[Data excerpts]
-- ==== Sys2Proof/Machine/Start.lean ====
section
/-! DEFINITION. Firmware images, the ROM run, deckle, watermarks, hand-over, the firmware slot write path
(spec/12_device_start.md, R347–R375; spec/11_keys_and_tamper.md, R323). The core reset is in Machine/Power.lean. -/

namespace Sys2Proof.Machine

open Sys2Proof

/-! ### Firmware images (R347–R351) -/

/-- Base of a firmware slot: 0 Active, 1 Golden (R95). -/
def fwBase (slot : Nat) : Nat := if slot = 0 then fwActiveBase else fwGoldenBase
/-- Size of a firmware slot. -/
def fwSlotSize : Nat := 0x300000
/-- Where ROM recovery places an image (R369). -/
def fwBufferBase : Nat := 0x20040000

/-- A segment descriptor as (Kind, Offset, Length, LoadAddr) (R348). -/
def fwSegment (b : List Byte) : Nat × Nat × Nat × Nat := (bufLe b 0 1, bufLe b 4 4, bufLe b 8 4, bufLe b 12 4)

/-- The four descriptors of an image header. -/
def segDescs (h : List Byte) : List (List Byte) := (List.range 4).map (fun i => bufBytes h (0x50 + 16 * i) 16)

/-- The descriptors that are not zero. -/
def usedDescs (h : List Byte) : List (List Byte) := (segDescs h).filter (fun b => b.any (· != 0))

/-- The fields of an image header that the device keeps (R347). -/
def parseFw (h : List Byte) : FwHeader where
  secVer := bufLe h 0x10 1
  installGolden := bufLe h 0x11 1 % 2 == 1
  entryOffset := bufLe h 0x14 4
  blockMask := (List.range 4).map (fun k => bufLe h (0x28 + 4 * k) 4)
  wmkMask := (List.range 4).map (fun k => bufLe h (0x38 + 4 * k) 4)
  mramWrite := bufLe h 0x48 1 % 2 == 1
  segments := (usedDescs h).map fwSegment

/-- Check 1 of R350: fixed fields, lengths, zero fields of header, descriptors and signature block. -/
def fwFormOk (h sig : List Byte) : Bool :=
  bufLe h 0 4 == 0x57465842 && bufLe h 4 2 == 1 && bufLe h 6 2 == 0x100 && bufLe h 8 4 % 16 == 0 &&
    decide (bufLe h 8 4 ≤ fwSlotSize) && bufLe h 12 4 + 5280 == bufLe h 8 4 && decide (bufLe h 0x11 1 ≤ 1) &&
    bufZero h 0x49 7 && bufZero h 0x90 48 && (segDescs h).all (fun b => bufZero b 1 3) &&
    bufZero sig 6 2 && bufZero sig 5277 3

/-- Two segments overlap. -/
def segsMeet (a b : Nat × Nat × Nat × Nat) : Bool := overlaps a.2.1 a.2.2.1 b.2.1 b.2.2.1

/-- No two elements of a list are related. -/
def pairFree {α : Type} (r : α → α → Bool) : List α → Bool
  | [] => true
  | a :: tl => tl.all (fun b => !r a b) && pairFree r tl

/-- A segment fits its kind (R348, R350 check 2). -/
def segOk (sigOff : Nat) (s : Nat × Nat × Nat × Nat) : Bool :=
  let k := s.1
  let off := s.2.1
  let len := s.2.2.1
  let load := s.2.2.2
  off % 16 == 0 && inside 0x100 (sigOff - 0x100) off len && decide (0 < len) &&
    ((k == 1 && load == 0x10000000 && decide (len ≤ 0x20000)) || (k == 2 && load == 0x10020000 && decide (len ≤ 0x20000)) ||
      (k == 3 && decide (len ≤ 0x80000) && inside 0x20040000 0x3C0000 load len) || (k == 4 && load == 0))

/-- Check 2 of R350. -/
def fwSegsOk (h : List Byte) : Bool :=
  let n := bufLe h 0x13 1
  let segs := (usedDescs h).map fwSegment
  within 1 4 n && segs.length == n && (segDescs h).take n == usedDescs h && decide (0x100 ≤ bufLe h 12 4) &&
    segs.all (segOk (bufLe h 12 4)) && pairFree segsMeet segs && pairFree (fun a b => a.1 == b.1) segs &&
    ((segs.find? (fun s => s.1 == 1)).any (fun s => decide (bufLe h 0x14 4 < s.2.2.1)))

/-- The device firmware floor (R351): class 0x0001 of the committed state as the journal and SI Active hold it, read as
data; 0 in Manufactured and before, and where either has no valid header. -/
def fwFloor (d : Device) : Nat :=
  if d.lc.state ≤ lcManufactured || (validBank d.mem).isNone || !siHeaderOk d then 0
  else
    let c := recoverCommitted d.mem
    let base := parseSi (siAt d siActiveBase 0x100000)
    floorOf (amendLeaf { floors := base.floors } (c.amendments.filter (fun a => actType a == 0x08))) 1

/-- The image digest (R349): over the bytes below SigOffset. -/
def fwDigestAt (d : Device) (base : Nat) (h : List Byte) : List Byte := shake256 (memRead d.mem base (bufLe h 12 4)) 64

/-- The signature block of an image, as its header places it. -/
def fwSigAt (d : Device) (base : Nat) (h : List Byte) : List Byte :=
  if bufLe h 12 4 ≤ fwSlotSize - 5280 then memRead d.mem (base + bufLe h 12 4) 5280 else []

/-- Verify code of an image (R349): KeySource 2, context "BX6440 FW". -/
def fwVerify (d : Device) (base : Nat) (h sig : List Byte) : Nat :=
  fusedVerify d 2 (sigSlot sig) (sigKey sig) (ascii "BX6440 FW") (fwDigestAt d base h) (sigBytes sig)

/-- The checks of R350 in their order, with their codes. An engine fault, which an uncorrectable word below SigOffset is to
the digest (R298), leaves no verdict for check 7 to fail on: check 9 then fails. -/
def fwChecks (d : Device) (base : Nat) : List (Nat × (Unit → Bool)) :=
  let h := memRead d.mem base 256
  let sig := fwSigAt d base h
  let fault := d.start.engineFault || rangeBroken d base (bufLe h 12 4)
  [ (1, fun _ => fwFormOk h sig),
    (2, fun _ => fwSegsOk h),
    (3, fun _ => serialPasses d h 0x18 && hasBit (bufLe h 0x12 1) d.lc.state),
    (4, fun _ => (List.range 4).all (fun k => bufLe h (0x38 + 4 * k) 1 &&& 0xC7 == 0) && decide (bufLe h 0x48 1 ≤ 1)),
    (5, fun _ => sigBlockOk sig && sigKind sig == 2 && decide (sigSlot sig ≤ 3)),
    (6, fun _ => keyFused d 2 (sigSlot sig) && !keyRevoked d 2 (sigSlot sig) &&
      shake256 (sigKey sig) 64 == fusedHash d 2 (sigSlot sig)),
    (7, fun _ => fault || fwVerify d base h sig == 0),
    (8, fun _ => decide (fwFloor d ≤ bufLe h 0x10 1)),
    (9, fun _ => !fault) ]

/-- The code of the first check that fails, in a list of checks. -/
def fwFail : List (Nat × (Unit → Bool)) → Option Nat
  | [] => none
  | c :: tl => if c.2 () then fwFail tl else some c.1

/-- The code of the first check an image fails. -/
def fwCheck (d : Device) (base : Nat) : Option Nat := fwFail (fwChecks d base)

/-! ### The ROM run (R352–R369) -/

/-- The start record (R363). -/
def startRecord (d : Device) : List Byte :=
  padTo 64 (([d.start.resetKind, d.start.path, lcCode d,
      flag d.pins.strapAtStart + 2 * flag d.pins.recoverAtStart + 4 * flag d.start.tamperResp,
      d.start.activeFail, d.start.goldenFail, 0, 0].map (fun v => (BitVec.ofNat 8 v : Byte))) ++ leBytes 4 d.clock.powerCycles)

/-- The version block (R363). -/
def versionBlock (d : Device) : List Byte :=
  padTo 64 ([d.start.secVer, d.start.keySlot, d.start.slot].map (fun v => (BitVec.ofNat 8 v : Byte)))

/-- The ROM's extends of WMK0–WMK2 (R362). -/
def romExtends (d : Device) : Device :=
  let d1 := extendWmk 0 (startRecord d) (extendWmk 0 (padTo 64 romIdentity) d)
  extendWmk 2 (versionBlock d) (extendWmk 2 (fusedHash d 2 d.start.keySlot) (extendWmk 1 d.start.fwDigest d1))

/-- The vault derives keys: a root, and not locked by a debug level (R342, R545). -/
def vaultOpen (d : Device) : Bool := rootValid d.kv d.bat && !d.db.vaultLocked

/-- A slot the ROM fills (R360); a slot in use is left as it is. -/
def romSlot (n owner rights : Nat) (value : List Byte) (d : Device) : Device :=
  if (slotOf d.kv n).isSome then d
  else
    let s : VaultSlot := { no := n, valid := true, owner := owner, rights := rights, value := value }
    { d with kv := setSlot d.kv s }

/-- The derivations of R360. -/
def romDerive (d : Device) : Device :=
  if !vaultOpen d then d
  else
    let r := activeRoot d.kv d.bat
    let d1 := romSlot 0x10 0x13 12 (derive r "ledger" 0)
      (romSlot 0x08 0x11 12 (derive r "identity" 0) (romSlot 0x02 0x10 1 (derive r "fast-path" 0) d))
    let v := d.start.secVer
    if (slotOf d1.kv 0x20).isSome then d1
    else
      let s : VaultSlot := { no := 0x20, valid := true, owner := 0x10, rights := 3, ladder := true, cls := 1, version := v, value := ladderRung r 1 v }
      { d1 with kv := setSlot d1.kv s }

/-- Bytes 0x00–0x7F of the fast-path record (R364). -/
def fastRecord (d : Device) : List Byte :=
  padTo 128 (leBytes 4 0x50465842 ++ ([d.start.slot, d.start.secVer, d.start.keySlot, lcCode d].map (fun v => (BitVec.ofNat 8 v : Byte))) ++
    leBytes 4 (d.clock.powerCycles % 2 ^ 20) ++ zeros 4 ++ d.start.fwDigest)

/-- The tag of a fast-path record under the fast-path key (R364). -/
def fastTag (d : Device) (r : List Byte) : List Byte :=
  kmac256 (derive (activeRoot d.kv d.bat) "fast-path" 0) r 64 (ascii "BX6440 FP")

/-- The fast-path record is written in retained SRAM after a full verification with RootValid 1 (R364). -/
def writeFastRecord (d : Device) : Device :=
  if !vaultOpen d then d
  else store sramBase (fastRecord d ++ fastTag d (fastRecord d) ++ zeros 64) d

◆ WHAT THE TASK ASKS ◆
Out of the data above, give again only the lines starting at the one holding "def fwFail : List" and ending at the one holding "as it is. -/", unchanged.

◆ WRITTEN REPLY ◆
def fwFail : List (Nat × (Unit → Bool)) → Option Nat
  | [] => none
  | c :: tl => if c.2 () then fwFail tl else some c.1

/-- The code of the first check an image fails. -/
def fwCheck (d : Device) (base : Nat) : Option Nat := fwFail (fwChecks d base)

/-! ### The ROM run (R352–R369) -/

/-- The start record (R363). -/
def startRecord (d : Device) : List Byte :=
  padTo 64 (([d.start.resetKind, d.start.path, lcCode d,
      flag d.pins.strapAtStart + 2 * flag d.pins.recoverAtStart + 4 * flag d.start.tamperResp,
      d.start.activeFail, d.start.goldenFail, 0, 0].map (fun v => (BitVec.ofNat 8 v : Byte))) ++ leBytes 4 d.clock.powerCycles)

/-- The version block (R363). -/
def versionBlock (d : Device) : List Byte :=
  padTo 64 ([d.start.secVer, d.start.keySlot, d.start.slot].map (fun v => (BitVec.ofNat 8 v : Byte)))

/-- The ROM's extends of WMK0–WMK2 (R362). -/
def romExtends (d : Device) : Device :=
  let d1 := extendWmk 0 (startRecord d) (extendWmk 0 (padTo 64 romIdentity) d)
  extendWmk 2 (versionBlock d) (extendWmk 2 (fusedHash d 2 d.start.keySlot) (extendWmk 1 d.start.fwDigest d1))

/-- The vault derives keys: a root, and not locked by a debug level (R342, R545). -/
def vaultOpen (d : Device) : Bool := rootValid d.kv d.bat && !d.db.vaultLocked

/-- A slot the ROM fills (R360); a slot in use is left as it is. -/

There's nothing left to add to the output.